--- WHAT TO WORK ON ---
Search the entries below for the word "update" and copy every line where it appears.

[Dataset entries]
════
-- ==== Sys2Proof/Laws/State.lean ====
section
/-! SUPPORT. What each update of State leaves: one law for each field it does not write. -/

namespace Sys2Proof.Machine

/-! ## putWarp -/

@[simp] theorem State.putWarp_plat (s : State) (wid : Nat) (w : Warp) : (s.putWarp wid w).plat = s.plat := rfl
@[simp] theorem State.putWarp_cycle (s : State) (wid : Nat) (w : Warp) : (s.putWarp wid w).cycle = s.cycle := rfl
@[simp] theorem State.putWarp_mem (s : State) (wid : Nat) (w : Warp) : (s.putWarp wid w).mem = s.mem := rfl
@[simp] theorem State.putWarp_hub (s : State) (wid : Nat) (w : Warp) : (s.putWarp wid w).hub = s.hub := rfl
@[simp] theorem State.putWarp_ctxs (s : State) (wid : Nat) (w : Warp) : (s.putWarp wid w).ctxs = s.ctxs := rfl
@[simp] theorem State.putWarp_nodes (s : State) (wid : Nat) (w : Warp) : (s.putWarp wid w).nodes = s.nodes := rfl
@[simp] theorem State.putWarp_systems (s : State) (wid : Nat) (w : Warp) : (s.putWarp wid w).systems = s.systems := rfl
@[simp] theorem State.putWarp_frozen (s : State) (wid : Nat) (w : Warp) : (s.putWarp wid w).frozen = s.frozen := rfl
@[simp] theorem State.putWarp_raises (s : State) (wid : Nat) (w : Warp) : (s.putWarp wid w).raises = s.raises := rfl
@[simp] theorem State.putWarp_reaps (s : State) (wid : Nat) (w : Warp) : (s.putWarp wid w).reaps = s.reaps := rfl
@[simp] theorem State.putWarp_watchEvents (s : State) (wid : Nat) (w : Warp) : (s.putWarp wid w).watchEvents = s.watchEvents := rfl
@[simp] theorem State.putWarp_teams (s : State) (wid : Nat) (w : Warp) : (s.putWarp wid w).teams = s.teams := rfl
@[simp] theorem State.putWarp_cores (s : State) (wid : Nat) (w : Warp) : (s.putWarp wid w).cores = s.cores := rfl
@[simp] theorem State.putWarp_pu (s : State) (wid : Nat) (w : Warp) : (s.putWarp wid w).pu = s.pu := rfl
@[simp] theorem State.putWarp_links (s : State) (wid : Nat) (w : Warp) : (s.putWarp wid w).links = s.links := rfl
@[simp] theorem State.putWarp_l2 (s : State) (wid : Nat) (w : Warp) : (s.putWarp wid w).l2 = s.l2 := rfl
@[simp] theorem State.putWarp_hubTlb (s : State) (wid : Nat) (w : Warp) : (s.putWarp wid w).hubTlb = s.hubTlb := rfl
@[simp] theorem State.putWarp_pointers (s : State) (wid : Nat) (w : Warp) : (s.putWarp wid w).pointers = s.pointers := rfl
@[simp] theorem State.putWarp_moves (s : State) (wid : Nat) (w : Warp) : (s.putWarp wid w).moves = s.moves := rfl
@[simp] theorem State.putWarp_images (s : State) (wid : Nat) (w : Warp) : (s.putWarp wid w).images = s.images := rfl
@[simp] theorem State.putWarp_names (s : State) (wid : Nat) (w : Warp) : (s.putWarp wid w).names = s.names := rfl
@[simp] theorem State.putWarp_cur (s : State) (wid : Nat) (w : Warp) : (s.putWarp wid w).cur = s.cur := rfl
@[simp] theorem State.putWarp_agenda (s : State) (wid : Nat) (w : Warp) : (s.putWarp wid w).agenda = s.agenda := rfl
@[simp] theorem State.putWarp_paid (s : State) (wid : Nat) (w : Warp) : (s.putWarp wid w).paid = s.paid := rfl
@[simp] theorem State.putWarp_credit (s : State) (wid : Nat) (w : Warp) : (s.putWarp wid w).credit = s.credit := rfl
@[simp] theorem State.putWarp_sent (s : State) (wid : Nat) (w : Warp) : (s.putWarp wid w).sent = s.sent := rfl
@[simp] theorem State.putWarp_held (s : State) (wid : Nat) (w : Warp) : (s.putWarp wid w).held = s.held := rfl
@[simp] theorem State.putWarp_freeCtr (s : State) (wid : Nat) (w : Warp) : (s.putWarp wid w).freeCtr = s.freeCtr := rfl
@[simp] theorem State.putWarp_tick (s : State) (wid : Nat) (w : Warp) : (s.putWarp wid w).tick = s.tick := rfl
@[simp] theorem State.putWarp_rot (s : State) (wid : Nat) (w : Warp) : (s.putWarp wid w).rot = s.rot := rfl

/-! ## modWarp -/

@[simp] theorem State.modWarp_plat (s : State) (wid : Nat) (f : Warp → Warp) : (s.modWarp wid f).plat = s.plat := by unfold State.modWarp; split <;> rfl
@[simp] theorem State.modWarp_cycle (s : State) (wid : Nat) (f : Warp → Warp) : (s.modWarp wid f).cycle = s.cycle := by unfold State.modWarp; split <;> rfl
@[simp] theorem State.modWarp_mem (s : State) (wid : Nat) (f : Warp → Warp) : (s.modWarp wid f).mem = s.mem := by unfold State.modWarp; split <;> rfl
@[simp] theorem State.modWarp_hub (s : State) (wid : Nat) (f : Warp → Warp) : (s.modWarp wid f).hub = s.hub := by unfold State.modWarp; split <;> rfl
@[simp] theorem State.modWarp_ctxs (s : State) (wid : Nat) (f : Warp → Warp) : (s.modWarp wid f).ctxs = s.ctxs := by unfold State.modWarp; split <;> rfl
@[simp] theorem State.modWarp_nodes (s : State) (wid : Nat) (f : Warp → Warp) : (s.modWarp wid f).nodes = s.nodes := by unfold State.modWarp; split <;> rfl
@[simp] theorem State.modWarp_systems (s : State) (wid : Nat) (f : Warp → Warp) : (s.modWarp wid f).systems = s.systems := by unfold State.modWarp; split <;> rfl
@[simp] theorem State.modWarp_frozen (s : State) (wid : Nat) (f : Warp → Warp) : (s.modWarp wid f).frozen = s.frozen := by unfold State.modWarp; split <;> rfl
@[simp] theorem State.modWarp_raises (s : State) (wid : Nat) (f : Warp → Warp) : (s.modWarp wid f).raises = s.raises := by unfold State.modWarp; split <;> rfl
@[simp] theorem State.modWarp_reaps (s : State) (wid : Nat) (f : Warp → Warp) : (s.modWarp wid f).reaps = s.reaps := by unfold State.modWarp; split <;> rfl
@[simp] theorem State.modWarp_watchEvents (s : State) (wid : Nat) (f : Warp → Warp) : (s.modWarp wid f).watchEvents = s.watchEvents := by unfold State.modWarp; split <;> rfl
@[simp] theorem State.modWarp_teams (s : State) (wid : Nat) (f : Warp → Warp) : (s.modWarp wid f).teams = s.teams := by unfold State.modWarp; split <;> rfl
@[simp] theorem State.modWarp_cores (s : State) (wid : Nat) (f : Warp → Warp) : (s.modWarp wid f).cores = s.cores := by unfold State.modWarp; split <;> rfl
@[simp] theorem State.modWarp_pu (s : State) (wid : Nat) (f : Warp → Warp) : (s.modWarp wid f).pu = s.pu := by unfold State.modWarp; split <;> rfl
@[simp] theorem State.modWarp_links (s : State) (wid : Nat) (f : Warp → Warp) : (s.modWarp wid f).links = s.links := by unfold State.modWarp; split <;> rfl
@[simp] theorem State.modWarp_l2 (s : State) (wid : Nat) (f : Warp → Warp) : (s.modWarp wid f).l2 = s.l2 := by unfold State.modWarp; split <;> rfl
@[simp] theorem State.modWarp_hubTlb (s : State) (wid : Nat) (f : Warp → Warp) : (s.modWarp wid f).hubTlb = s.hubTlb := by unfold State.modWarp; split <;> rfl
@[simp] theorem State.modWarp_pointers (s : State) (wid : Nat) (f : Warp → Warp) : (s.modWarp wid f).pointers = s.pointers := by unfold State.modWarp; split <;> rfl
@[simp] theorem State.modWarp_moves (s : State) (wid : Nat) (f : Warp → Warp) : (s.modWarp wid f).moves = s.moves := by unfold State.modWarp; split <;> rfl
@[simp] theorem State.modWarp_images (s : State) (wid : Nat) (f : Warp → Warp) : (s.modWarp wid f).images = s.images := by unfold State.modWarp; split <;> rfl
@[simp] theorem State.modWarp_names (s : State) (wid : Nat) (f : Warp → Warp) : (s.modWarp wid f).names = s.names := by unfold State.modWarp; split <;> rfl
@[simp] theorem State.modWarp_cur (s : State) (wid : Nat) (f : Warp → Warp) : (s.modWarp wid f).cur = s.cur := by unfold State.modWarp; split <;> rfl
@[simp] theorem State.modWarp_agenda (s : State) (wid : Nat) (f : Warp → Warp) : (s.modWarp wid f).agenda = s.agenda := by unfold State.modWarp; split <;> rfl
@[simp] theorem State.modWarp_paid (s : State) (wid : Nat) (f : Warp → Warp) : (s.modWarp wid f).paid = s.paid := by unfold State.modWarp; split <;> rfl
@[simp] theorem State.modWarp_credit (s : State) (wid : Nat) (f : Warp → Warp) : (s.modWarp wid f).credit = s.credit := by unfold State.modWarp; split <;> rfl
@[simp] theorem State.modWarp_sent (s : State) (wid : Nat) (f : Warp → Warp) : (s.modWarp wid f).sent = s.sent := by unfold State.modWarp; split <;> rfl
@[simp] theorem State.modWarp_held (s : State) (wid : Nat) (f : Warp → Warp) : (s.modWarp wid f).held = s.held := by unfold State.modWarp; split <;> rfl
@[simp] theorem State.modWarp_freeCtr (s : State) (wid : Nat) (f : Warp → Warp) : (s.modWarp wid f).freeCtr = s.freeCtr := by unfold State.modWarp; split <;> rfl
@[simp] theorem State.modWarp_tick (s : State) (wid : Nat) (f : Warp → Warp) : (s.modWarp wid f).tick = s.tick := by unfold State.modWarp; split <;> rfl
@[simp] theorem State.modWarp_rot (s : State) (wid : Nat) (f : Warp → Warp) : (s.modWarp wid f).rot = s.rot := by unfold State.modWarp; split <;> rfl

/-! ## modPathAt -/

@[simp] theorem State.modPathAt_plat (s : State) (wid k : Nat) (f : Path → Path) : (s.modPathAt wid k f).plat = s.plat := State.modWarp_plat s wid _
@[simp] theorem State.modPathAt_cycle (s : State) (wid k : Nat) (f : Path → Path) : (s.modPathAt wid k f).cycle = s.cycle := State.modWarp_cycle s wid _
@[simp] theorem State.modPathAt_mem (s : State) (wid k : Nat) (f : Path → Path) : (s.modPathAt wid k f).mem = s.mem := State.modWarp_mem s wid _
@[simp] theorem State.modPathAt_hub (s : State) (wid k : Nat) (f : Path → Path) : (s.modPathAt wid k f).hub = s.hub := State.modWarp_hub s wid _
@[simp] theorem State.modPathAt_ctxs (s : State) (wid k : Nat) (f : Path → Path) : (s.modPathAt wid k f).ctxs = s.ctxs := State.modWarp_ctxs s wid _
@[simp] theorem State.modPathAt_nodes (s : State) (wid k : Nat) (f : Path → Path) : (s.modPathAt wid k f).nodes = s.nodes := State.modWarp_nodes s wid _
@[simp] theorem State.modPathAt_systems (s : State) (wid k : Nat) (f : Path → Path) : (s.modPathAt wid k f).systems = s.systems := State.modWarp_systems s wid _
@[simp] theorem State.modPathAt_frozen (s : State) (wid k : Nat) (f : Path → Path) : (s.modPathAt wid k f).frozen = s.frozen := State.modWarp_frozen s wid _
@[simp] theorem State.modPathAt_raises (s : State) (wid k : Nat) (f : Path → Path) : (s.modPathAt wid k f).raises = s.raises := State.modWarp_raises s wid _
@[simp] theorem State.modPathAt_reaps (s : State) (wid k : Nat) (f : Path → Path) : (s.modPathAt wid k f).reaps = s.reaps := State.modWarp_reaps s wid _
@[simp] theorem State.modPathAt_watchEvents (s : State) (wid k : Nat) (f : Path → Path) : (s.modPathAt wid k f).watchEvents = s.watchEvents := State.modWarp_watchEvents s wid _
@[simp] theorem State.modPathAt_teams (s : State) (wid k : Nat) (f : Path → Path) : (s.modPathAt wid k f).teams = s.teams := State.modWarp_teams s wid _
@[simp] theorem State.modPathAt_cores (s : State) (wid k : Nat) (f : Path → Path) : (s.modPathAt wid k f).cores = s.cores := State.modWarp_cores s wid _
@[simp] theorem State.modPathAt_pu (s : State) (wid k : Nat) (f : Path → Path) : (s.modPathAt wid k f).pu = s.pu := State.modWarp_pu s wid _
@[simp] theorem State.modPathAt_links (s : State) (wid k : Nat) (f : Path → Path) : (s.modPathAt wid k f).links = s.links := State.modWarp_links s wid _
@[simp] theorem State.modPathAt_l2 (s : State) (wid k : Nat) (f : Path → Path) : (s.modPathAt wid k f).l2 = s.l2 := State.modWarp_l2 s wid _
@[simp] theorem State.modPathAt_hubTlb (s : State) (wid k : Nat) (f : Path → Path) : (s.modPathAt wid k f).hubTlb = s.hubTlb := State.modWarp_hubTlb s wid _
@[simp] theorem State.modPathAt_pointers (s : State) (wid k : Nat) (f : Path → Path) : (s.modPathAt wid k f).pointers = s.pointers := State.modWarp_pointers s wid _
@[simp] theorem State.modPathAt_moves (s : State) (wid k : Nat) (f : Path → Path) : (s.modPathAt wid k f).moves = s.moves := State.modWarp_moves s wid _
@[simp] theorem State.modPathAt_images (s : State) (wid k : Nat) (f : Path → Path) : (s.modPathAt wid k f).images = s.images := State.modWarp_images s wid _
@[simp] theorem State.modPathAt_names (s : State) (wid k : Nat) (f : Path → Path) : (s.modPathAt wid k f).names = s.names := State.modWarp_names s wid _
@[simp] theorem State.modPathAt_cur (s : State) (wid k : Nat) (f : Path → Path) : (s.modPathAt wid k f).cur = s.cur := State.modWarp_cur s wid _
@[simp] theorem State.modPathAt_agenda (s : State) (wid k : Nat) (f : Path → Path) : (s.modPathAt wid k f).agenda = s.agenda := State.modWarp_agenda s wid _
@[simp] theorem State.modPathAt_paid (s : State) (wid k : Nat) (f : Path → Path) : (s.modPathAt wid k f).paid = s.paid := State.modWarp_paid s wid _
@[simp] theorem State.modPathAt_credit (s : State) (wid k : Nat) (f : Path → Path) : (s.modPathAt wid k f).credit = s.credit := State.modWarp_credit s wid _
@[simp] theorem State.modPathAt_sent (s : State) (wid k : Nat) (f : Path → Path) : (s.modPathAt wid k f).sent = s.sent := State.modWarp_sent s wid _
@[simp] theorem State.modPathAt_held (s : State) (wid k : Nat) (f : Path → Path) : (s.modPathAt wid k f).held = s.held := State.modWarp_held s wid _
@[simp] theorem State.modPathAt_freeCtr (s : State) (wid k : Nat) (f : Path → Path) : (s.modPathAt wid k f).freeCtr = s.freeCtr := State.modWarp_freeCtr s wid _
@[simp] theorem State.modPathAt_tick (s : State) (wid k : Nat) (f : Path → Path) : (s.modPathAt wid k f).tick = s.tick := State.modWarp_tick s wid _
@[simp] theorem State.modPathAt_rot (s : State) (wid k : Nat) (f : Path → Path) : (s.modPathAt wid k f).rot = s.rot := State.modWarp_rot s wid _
════
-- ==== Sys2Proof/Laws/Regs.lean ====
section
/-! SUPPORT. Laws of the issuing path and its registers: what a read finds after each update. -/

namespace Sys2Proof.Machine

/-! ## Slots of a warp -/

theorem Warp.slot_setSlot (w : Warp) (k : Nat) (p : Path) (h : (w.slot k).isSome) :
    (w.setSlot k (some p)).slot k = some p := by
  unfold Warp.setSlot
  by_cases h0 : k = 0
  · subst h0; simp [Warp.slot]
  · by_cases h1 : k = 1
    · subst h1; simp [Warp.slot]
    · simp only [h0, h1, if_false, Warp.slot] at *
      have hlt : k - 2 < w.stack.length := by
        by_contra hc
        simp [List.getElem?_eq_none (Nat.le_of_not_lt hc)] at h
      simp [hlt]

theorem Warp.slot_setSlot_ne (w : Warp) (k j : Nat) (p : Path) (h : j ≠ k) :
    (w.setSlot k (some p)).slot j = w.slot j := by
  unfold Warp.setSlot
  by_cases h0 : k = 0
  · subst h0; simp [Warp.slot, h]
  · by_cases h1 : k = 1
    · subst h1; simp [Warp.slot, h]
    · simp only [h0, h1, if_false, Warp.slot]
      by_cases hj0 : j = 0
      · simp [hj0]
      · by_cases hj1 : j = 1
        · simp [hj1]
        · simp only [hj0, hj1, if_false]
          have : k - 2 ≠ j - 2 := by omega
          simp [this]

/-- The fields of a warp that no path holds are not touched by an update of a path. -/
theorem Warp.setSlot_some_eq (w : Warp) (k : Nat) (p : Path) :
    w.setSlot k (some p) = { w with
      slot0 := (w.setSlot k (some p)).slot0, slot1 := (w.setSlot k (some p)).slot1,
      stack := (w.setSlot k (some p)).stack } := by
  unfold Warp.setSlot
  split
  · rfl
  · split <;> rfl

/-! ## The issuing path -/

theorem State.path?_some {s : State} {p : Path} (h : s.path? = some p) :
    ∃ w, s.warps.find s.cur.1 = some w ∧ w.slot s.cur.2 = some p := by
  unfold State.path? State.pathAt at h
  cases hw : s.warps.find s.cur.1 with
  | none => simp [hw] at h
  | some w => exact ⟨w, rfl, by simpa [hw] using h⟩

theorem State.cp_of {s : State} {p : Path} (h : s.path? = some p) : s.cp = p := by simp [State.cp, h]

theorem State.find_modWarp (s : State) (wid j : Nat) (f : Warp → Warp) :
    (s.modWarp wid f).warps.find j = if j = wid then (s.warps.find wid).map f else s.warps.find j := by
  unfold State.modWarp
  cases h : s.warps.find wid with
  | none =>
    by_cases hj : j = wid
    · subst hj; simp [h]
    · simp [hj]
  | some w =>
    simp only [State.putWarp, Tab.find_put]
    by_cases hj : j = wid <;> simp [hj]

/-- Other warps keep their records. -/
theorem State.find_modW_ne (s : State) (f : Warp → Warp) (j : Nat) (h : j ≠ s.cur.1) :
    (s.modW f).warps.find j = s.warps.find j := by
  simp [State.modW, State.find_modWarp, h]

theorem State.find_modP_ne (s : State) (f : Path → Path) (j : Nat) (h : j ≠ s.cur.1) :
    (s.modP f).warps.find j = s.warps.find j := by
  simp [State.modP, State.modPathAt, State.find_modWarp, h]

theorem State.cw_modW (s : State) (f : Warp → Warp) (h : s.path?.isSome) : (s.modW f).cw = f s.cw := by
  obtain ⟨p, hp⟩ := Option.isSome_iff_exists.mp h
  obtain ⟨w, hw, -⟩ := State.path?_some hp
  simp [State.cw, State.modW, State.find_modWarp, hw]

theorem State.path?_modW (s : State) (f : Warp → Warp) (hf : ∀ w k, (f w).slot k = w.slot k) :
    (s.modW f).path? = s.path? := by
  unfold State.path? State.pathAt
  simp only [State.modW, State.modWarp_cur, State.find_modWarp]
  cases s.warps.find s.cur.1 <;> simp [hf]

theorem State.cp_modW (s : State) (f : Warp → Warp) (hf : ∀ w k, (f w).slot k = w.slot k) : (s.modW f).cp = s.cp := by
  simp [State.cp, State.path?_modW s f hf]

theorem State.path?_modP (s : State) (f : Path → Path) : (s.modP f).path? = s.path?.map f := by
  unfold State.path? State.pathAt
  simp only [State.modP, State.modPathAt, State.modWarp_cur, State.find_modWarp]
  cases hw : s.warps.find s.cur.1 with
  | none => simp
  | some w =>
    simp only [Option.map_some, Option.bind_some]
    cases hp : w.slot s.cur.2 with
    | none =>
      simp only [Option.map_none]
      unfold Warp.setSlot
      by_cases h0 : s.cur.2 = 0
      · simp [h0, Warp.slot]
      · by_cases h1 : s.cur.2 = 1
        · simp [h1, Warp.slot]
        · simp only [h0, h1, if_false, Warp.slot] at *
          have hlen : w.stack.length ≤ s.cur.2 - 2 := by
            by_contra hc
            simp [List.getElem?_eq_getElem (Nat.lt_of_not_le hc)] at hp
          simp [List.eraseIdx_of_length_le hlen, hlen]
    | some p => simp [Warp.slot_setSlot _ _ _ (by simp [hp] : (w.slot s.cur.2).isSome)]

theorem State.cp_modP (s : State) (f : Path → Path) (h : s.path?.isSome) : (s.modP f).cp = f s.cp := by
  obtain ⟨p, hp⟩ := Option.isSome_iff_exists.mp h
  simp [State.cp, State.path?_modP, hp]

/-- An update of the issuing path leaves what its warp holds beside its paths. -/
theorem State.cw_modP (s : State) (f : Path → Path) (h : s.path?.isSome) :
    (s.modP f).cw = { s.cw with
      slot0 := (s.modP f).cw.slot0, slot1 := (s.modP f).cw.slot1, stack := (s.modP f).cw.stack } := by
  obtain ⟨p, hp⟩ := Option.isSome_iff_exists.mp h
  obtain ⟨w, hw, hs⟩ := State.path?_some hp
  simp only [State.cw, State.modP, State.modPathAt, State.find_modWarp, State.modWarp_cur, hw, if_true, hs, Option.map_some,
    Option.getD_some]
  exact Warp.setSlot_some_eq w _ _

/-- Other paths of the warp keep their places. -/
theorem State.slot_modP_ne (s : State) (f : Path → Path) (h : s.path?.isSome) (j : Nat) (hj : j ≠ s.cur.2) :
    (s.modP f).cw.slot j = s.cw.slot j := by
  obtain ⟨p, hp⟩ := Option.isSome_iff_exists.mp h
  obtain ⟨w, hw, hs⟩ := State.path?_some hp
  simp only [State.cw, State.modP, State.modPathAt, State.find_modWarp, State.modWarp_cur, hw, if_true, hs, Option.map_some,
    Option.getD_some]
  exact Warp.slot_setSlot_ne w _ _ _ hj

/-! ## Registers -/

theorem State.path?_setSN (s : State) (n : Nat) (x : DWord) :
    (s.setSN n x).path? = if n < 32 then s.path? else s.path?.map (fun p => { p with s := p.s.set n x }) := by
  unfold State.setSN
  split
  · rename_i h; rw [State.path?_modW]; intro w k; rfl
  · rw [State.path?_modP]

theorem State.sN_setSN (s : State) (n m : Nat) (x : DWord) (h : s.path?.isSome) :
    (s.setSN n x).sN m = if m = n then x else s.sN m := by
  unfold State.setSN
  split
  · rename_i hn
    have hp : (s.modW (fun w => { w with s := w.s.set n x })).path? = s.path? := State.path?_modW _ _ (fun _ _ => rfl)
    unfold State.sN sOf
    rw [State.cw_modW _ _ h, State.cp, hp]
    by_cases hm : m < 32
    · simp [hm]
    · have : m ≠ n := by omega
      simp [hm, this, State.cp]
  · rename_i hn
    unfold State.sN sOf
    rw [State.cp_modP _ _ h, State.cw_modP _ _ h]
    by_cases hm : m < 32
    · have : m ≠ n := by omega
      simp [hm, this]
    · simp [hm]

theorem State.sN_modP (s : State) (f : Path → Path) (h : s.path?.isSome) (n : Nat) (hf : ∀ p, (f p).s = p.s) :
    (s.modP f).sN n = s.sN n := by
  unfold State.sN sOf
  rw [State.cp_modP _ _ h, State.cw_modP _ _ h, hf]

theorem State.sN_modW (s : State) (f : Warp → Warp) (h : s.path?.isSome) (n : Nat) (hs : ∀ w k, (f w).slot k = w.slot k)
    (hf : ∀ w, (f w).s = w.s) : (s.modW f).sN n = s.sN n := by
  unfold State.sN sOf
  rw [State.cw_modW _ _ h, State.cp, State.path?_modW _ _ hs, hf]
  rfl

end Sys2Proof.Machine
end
════
--- TASK OUTPUT ---
/-! SUPPORT. What each update of State leaves: one law for each field it does not write. -/
/-! SUPPORT. Laws of the issuing path and its registers: what a read finds after each update. -/
/-- The fields of a warp that no path holds are not touched by an update of a path. -/
/-- An update of the issuing path leaves what its warp holds beside its paths. -/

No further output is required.